**Exercise instructions**
The material below holds a span beginning at the line with "port hdr sub s" and ending at the line with "port cause s". Quote that span exactly, both ends included, and only that span.

**Source data**
==================================================

/-! ### PROG_LOAD (R211) -/

/-- What a PROG_LOAD read of its image: the object it lies in, the bytes, whether host memory gave too few, and whether the image leaves its
mapping. -/
structure ImageRead where
  obj   : Nat
  img   : Bytes
  short : Bool
  cut   : Bool
  deriving DecidableEq, Repr

/-- Bytes of a device range that come from a reference copy (R321). -/
def State.outsideBytes (s : State) (e : Ep) : Nat → Nat → Nat → Nat
  | 0, _, _ => 0
  | fuel + 1, pos, n =>
    let step := min n (nextMul (e.addr + pos) 262144 - (e.addr + pos))
    let here := if s.srcOutside 0 e pos then step else 0
    if n ≤ step then here else here + s.outsideBytes e fuel (pos + step) (n - step)

/-- Read the image at an address of the physical function: its header tells its length. None where the address lies in
no mapped accessioned object, or the object ends before the header does. -/
def State.readImage (s : State) (addr : Nat) (outside : Bytes) : State × Option ImageRead :=
  match s.mappingAt 0 addr true with
  | none => (s, none)
  | some m =>
    let room := m.daddr + m.panels * 2 ^ 18 - addr
    let e : Ep := { space := 1, core := 0, href := 0, addr := addr }
    if room < 64 || !((s.obj? m.obj).map (fun x => x.accessioned)).getD false then (s, none)
    else
      let head := (s.takeLong 0 e 256 rdDma 3 0 64 outside).2.data
      let n := min room (64 + 64 * imageOps head)
      let r := s.takeLong 0 e 256 rdDma (n / 262144 + 3) 0 n outside
      (r.1, some { obj := m.obj, img := r.2.data, short := decide (outside.length < s.outsideBytes e (n / 262144 + 3) 0 n),
                    cut := decide (room < 64 + 64 * imageOps head) })

def progSlot (o : Op) : Nat := fld o.d 8 7 0
def progAddr (o : Op) : Nat := fld o.d 16 47 0

/-- Whether a stream names a program slot, or a command accepted for it does (R201, R211). -/
def State.slotNamed (s : State) (slot : Nat) : Bool :=
  s.doc.ctxs.any (fun e => e.2.st != .free && (e.2.prog == slot || (s.effPolicy e.1).1 == slot))

/-- Whether a program's TLONG would break R221 for the admitted groups. -/
def State.longBreaks (s : State) (p : Prog) : Bool :=
  decide (s.tlongMax < p.tlong) && !s.carmineFits (p.tlong + s.beatClk / 4) s.groups

/-- Checks of PROG_LOAD on what it read of its image. -/
def progChecks (rd : Option ImageRead) (s : State) (o : Op) : List Bad :=
  let d := o.d
  o.flagsZero 0 ++ needZero d (byteRange 9 15) ++ needBits d 16 63 48 ++ needZero d (byteRange 24 59) ++
  (if progAddr o = 0 then need (s.slotNamed (progSlot o)) .badHandle 8
   else need (s.prog? (progSlot o)).isSome .badHandle 8 ++
    (match rd with
      | none => need true .badHandle 16
      | some r =>
        if r.short then []
        else if r.cut then needOk (headerOk r.img) 16 ++ need true .badHandle 16
        else need (s.pinsFull r.obj) .quotaExceeded 16 ++ match s.parseProg r.img r.obj with
          | none => need true .badDescriptor 16
          | some p => need (s.longBreaks p) .budgetExceeded 16))

/-- Its effect: the slot is loaded and its object pinned, or unloaded and unpinned (R332). -/
def State.progStart (rd : Option ImageRead) (s : State) (o : Op) : State :=
  let k := progSlot o
  if progAddr o = 0 then
    let s1 := match s.prog? k with | none => s | some p => s.pinObj p.obj false
    State.complete { s1 with doc := { s1.doc with progs := s1.doc.progs.erase k } } (srcHub hubDocent) o { st := .ok }
  else match rd with
    | none => s.complete (srcHub hubDocent) o { st := .badHandle }
    | some r =>
      match r.short, s.parseProg r.img r.obj with
      | false, some p =>
        let s1 := s.pinObj r.obj true
        State.complete { s1 with doc := { s1.doc with progs := Tbl.insert s1.doc.progs k p } } (srcHub hubDocent) o { st := .ok }
      | _, _ => s.complete (srcHub hubDocent) o { st := .internal }

/-- Whether a PROG_LOAD reads an image before it is judged. -/
def State.readsImage (s : State) (o : Origin) (d : Line64) : Bool :=
  s.running && fld d 16 47 0 != 0 && s.flag .docCtrl [] 0 && s.flag .glbMemCtrl [] 0 &&
    (match o with | .ring r _ => decide (r.val < 64) | .step _ => false)

def State.acceptProgLoad (s : State) (o : Origin) (d : Line64) (image : Bytes) : State :=
  let r := if s.readsImage o d then s.readImage (fld d 16 47 0) image else (s, none)
  r.1.accept (srcHub hubDocent) o d opProgLoad (progChecks r.2) (State.progStart r.2)
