-- ==== Sys2Proof/Machine/Dispatch.lean ====
section
/-! DEFINITION. One arm for each command: a direct call of its meaning. -/

namespace Sys2Proof.Machine

def exec (i : Instr) (s : State) : Host.Outcome State Fault Refusal :=
  match i with
  | .beatBoundary => Sys2Proof.Machine.execBeatBoundary s
  | .collDeadline group beat => Sys2Proof.Machine.execCollDeadline group beat s
  | .traceBeatTrigger => Sys2Proof.Machine.execTraceBeatTrigger s
  | .watchdogExpiry source identity => Sys2Proof.Machine.execWatchdogExpiry source identity s
  | .localTick => Sys2Proof.Machine.execLocalTick s
  | .refreshSlot => Sys2Proof.Machine.execRefreshSlot s
  | .refreshOpportunistic core => Sys2Proof.Machine.execRefreshOpportunistic core s
  | .scrubRead core ups => Sys2Proof.Machine.execScrubRead core ups s
  | .incidentRateWindowEnd => Sys2Proof.Machine.execIncidentRateWindowEnd s
  | .fenceWindowEnd => Sys2Proof.Machine.execFenceWindowEnd s
  | .ringInterruptIntervalEnd ring => Sys2Proof.Machine.execRingInterruptIntervalEnd ring s
  | .incidentInterruptIntervalEnd => Sys2Proof.Machine.execIncidentInterruptIntervalEnd s
  | .carmineRecordRelease cgroup => Sys2Proof.Machine.execCarmineRecordRelease cgroup s
  | .summaryReadDone lines sep => Sys2Proof.Machine.execSummaryReadDone lines sep s
  | .doorbellReadDone ring record => Sys2Proof.Machine.execDoorbellReadDone ring record s
  | .descriptorReadDone ring ds => Sys2Proof.Machine.execDescriptorReadDone ring ds s
  | .consumerLineReadDone which line => Sys2Proof.Machine.execConsumerLineReadDone which line s
  | .hostReadFault what completerAbort => Sys2Proof.Machine.execHostReadFault what completerAbort s
  | .hostReadTimeout what => Sys2Proof.Machine.execHostReadTimeout what s
  | .ringEnable func ring word => Sys2Proof.Machine.execRingEnable func ring word s
  | .ringDisable func ring word => Sys2Proof.Machine.execRingDisable func ring word s
  | .nop o d => Sys2Proof.Machine.execNop o d s
  | .fence o d => Sys2Proof.Machine.execFence o d s
  | .copy o d => Sys2Proof.Machine.execCopy o d s
  | .fill o d => Sys2Proof.Machine.execFill o d s
  | .compare o d => Sys2Proof.Machine.execCompare o d s
  | .gather o d => Sys2Proof.Machine.execGather o d s
  | .spStrided o d => Sys2Proof.Machine.execSpStrided o d s
  | .spTranspose o d => Sys2Proof.Machine.execSpTranspose o d s
  | .t24Convert o d => Sys2Proof.Machine.execT24Convert o d s
  | .dmaStop o d => Sys2Proof.Machine.execDmaStop o d s
  | .streamAdmit o d => Sys2Proof.Machine.execStreamAdmit o d s
  | .append o d => Sys2Proof.Machine.execAppend o d s
  | .policy o d => Sys2Proof.Machine.execPolicy o d s
  | .fork o d => Sys2Proof.Machine.execFork o d s
  | .cancel o d => Sys2Proof.Machine.execCancel o d s
  | .release o d => Sys2Proof.Machine.execRelease o d s
  | .progLoad o d image => Sys2Proof.Machine.execProgLoad o d image s
  | .coreBind o d => Sys2Proof.Machine.execCoreBind o d s
  | .coreUnbind o d => Sys2Proof.Machine.execCoreUnbind o d s
  | .tile o d => Sys2Proof.Machine.execTile o d s
  | .tileBs o d => Sys2Proof.Machine.execTileBs o d s
  | .attn o d => Sys2Proof.Machine.execAttn o d s
  | .pageMove o d => Sys2Proof.Machine.execPageMove o d s
  | .objCreate o d => Sys2Proof.Machine.execObjCreate o d s
  | .accession o d => Sys2Proof.Machine.execAccession o d s
  | .objMap o d => Sys2Proof.Machine.execObjMap o d s
  | .objRelease o d => Sys2Proof.Machine.execObjRelease o d s
  | .migrate o d => Sys2Proof.Machine.execMigrate o d s
  | .objPin o d => Sys2Proof.Machine.execObjPin o d s
  | .objQuery o d => Sys2Proof.Machine.execObjQuery o d s
  | .winOpen o d => Sys2Proof.Machine.execWinOpen o d s
  | .winClose o d => Sys2Proof.Machine.execWinClose o d s
  | .winPut o d => Sys2Proof.Machine.execWinPut o d s
  | .winGet o d => Sys2Proof.Machine.execWinGet o d s
  | .coll o d => Sys2Proof.Machine.execColl o d s
  | .quiesce o d => Sys2Proof.Machine.execQuiesce o d s
  | .carLoad o d => Sys2Proof.Machine.execCarLoad o d s
  | .addnorm o d => Sys2Proof.Machine.execAddnorm o d s
  | .convert o d => Sys2Proof.Machine.execConvert o d s
  | .bcast o d => Sys2Proof.Machine.execBcast o d s
  | .merge o d => Sys2Proof.Machine.execMerge o d s
  | .psum o d => Sys2Proof.Machine.execPsum o d s
  | .sample o d => Sys2Proof.Machine.execSample o d s
  | .coreIssue core => Sys2Proof.Machine.execCoreIssue core s
  | .chunkLoadDone core ups => Sys2Proof.Machine.execChunkLoadDone core ups s
  | .broadcastChunkSend plinth => Sys2Proof.Machine.execBroadcastChunkSend plinth s
  | .tileComplete core ups => Sys2Proof.Machine.execTileComplete core ups s
  | .accumulatorDrainDone core bank ups => Sys2Proof.Machine.execAccumulatorDrainDone core bank ups s
  | .annexTileStart => Sys2Proof.Machine.execAnnexTileStart s
  | .annexTileComplete ups => Sys2Proof.Machine.execAnnexTileComplete ups s
  | .attnComplete core ups faults => Sys2Proof.Machine.execAttnComplete core ups faults s
  | .handleDrained core entry => Sys2Proof.Machine.execHandleDrained core entry s
  | .stepOpIssue group writes => Sys2Proof.Machine.execStepOpIssue group writes s
  | .cowCopyComplete stream slot => Sys2Proof.Machine.execCowCopyComplete stream slot s
  | .stepComplete group => Sys2Proof.Machine.execStepComplete group s
  | .endRecordWrite stream => Sys2Proof.Machine.execEndRecordWrite stream s
  | .appendTokensReadDone ring index tokens => Sys2Proof.Machine.execAppendTokensReadDone ring index tokens s
  | .forkComplete child => Sys2Proof.Machine.execForkComplete child s
  | .releaseExecute stream => Sys2Proof.Machine.execReleaseExecute stream s
  | .pageCopyMake page => Sys2Proof.Machine.execPageCopyMake page s
  | .pageMoveComplete page => Sys2Proof.Machine.execPageMoveComplete page s
  | .dmaChannelAcquire => Sys2Proof.Machine.execDmaChannelAcquire s
  | .dmaUnitReadDone channel data ups => Sys2Proof.Machine.execDmaUnitReadDone channel data ups s
  | .dmaUnitWriteDone channel ups => Sys2Proof.Machine.execDmaUnitWriteDone channel ups s
  | .dmaOpComplete channel => Sys2Proof.Machine.execDmaOpComplete channel s
  | .channelRequestServe core arrivals ups => Sys2Proof.Machine.execChannelRequestServe core arrivals ups s
  | .readRaw func plinth word => Sys2Proof.Machine.execReadRaw func plinth word s
  | .writeRaw func plinth word => Sys2Proof.Machine.execWriteRaw func plinth word s
  | .rowSpare func plinth word => Sys2Proof.Machine.execRowSpare func plinth word s
  | .colSpare func plinth word => Sys2Proof.Machine.execColSpare func plinth word s
  | .chSpare func plinth word => Sys2Proof.Machine.execChSpare func plinth word s
  | .mapRead func plinth word => Sys2Proof.Machine.execMapRead func plinth word s
  | .repairCommandDone plinth => Sys2Proof.Machine.execRepairCommandDone plinth s
  | .channelSpareCopy plinth bursts ups => Sys2Proof.Machine.execChannelSpareCopy plinth bursts ups s
  | .coreSpareSwitch core => Sys2Proof.Machine.execCoreSpareSwitch core s
  | .repairRecordWrite => Sys2Proof.Machine.execRepairRecordWrite s
  | .moverPanelStart ups => Sys2Proof.Machine.execMoverPanelStart ups s
  | .panelSwitch obj panel data => Sys2Proof.Machine.execPanelSwitch obj panel data s
  | .repairStart obj panel => Sys2Proof.Machine.execRepairStart obj panel s
  | .referenceReadDone obj panel data => Sys2Proof.Machine.execReferenceReadDone obj panel data s
  | .referenceReadRetry obj panel linkDown => Sys2Proof.Machine.execReferenceReadRetry obj panel linkDown s
  | .panelRewriteDone obj panel => Sys2Proof.Machine.execPanelRewriteDone obj panel s
  | .readbackDone obj panel ups => Sys2Proof.Machine.execReadbackDone obj panel ups s
  | .incidentRecordWrite => Sys2Proof.Machine.execIncidentRecordWrite s
  | .incidentRingEnable func word => Sys2Proof.Machine.execIncidentRingEnable func word s
  | .fencePop func word => Sys2Proof.Machine.execFencePop func word s
  | .fenceClear func word => Sys2Proof.Machine.execFenceClear func word s
  | .sourceClear func word => Sys2Proof.Machine.execSourceClear func word s
  | .registerWrite func offset data allEnabled => Sys2Proof.Machine.execRegisterWrite func offset data allEnabled s
  | .counterPairRead func offset len => Sys2Proof.Machine.execCounterPairRead func offset len s
  | .configurationCommit func word => Sys2Proof.Machine.execConfigurationCommit func word s
  | .commitCheckDone => Sys2Proof.Machine.execCommitCheckDone s
  | .orderlyHold func word => Sys2Proof.Machine.execOrderlyHold func word s
  | .holdEntry => Sys2Proof.Machine.execHoldEntry s
  | .beatUnitStart func word => Sys2Proof.Machine.execBeatUnitStart func word s
  | .beatUnitStop func word => Sys2Proof.Machine.execBeatUnitStop func word s
  | .snapshot func word => Sys2Proof.Machine.execSnapshot func word s
  | .snapshotDone func => Sys2Proof.Machine.execSnapshotDone func s
  | .dump func word => Sys2Proof.Machine.execDump func word s
  | .dumpDone => Sys2Proof.Machine.execDumpDone s
  | .freeze func word => Sys2Proof.Machine.execFreeze func word s
  | .thaw func word => Sys2Proof.Machine.execThaw func word s
  | .mark func word => Sys2Proof.Machine.execMark func word s
  | .arm func word => Sys2Proof.Machine.execArm func word s
  | .traceStop func word => Sys2Proof.Machine.execTraceStop func word s
  | .trigger func word => Sys2Proof.Machine.execTrigger func word s
  | .traceRecordWrite => Sys2Proof.Machine.execTraceRecordWrite s
  | .traceRecordDrop fifo => Sys2Proof.Machine.execTraceRecordDrop fifo s
  | .traceCaptureEnd => Sys2Proof.Machine.execTraceCaptureEnd s
  | .commit func word => Sys2Proof.Machine.execCommit func word s
  | .revert func word => Sys2Proof.Machine.execRevert func word s
  | .debugApertureAccess offset len write => Sys2Proof.Machine.execDebugApertureAccess offset len write s
  | .linkCtrlReceive port hdr payload => Sys2Proof.Machine.execLinkCtrlReceive port hdr payload s
  | .linkCtrlSend port => Sys2Proof.Machine.execLinkCtrlSend port s
  | .dataForward port hdr payload => Sys2Proof.Machine.execDataForward port hdr payload s
  | .syncReceive from_ hdr payload rx16 => Sys2Proof.Machine.execSyncReceive from_ hdr payload rx16 s
  | .noticeReceive from_ hdr payload => Sys2Proof.Machine.execNoticeReceive from_ hdr payload s
  | .noticePairExpiry => Sys2Proof.Machine.execNoticePairExpiry s
  | .put port hdr sub data => Sys2Proof.Machine.execPut port hdr sub data s
  | .getReq port hdr sub len outside ups => Sys2Proof.Machine.execGetReq port hdr sub len outside ups s
  | .getData port hdr sub data => Sys2Proof.Machine.execGetData port hdr sub data s
  | .ack port hdr payload => Sys2Proof.Machine.execAck port hdr payload s
  | .ackTimer win src opid => Sys2Proof.Machine.execAckTimer win src opid s
  | .windowOpTimeout opid => Sys2Proof.Machine.execWindowOpTimeout opid s
  | .windowOpComplete opid => Sys2Proof.Machine.execWindowOpComplete opid s
  | .winCloseComplete win => Sys2Proof.Machine.execWinCloseComplete win s
  | .collDataReceive port hdr sub data => Sys2Proof.Machine.execCollDataReceive port hdr sub data s
  | .hole port hdr sub => Sys2Proof.Machine.execHole port hdr sub s
  | .collComplete group beat => Sys2Proof.Machine.execCollComplete group beat s
  | .carouselSlotStart slot => Sys2Proof.Machine.execCarouselSlotStart slot s
  | .portTrainingDone port => Sys2Proof.Machine.execPortTrainingDone port s
  | .portTrainingTimeout port => Sys2Proof.Machine.execPortTrainingTimeout port s
  | .portFailure port cause => Sys2Proof.Machine.execPortFailure port cause s
  | .linkIdleTimeout port => Sys2Proof.Machine.execLinkIdleTimeout port s
  | .portRetrainTimer port => Sys2Proof.Machine.execPortRetrainTimer port s
  | .beatLoss cause => Sys2Proof.Machine.execBeatLoss cause s
  | .deviceReset perst helper rpmcTagsOk strapPos strapSmba => Sys2Proof.Machine.execDeviceReset perst helper rpmcTagsOk strapPos strapSmba s
  | .bootImageVerified slotA slotB => Sys2Proof.Machine.execBootImageVerified slotA slotB s
  | .channelTrainingDone plinths => Sys2Proof.Machine.execChannelTrainingDone plinths s
  | .selfTestDone fails annexFailed => Sys2Proof.Machine.execSelfTestDone fails annexFailed s
  | .pwrgdFall => Sys2Proof.Machine.execPwrgdFall s
  | .vfFunctionLevelReset vf => Sys2Proof.Machine.execVfFunctionLevelReset vf s
  | .vfResetComplete vf => Sys2Proof.Machine.execVfResetComplete vf s
  | .pfResetOrLinkLoss => Sys2Proof.Machine.execPfResetOrLinkLoss s
  | .thermalSample samples => Sys2Proof.Machine.execThermalSample samples s
  | .sysclkLoss => Sys2Proof.Machine.execSysclkLoss s
  | .brlclkLoss => Sys2Proof.Machine.execBrlclkLoss s
  | .mctpMessage transport sensor => Sys2Proof.Machine.execMctpMessage transport sensor s
  | .pldmFirmwareUpdate transport session chunk => Sys2Proof.Machine.execPldmFirmwareUpdate transport session chunk s
  | .activateFirmware session image => Sys2Proof.Machine.execActivateFirmware session image s
  | .getVersion transport => Sys2Proof.Machine.execGetVersion transport s
  | .getCapabilities transport => Sys2Proof.Machine.execGetCapabilities transport s
  | .negotiateAlgorithms transport => Sys2Proof.Machine.execNegotiateAlgorithms transport s
  | .getDigests transport => Sys2Proof.Machine.execGetDigests transport s
  | .getCertificate transport slot offset length => Sys2Proof.Machine.execGetCertificate transport slot offset length s
  | .challenge transport slot nonce => Sys2Proof.Machine.execChallenge transport slot nonce s
  | .getMeasurements transport index => Sys2Proof.Machine.execGetMeasurements transport index s
  | .keyExchange transport exchange => Sys2Proof.Machine.execKeyExchange transport exchange s
  | .finish session verified => Sys2Proof.Machine.execFinish session verified s
  | .keyUpdate session => Sys2Proof.Machine.execKeyUpdate session s
  | .heartbeat session => Sys2Proof.Machine.execHeartbeat session s
  | .endSession session => Sys2Proof.Machine.execEndSession session s
  | .setCertificate session slot chain => Sys2Proof.Machine.execSetCertificate session slot chain s
  | .debugUnlock session nonce kidx identityOk sigOk => Sys2Proof.Machine.execDebugUnlock session nonce kidx identityOk sigOk s
  | .macsecKeyInstall session plane assoc key effect => Sys2Proof.Machine.execMacsecKeyInstall session plane assoc key effect s
  | .ideKm session stream key vfs => Sys2Proof.Machine.execIdeKm session stream key vfs s
  | .ideIntegrityFailure stream => Sys2Proof.Machine.execIdeIntegrityFailure stream s
  | .lockInterface vf => Sys2Proof.Machine.execLockInterface vf s
  | .startInterface vf => Sys2Proof.Machine.execStartInterface vf s
  | .stopInterface vf => Sys2Proof.Machine.execStopInterface vf s
  | .packetDiscard port reason => Sys2Proof.Machine.execPacketDiscard port reason s
  | .bindZeroFillDone core entry => Sys2Proof.Machine.execBindZeroFillDone core entry s
  | .hubOperationComplete op => Sys2Proof.Machine.execHubOperationComplete op s
  | .mapImageReadDone ring index image => Sys2Proof.Machine.execMapImageReadDone ring index image s
  | .pcieLinkTrained width rate flit => Sys2Proof.Machine.execPcieLinkTrained width rate flit s

end Sys2Proof.Machine
end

==================================================

**Answer area**
  | .hole port hdr sub => Sys2Proof.Machine.execHole port hdr sub s
  | .collComplete group beat => Sys2Proof.Machine.execCollComplete group beat s
  | .carouselSlotStart slot => Sys2Proof.Machine.execCarouselSlotStart slot s
  | .portTrainingDone port => Sys2Proof.Machine.execPortTrainingDone port s
  | .portTrainingTimeout port => Sys2Proof.Machine.execPortTrainingTimeout port s
  | .portFailure port cause => Sys2Proof.Machine.execPortFailure port cause s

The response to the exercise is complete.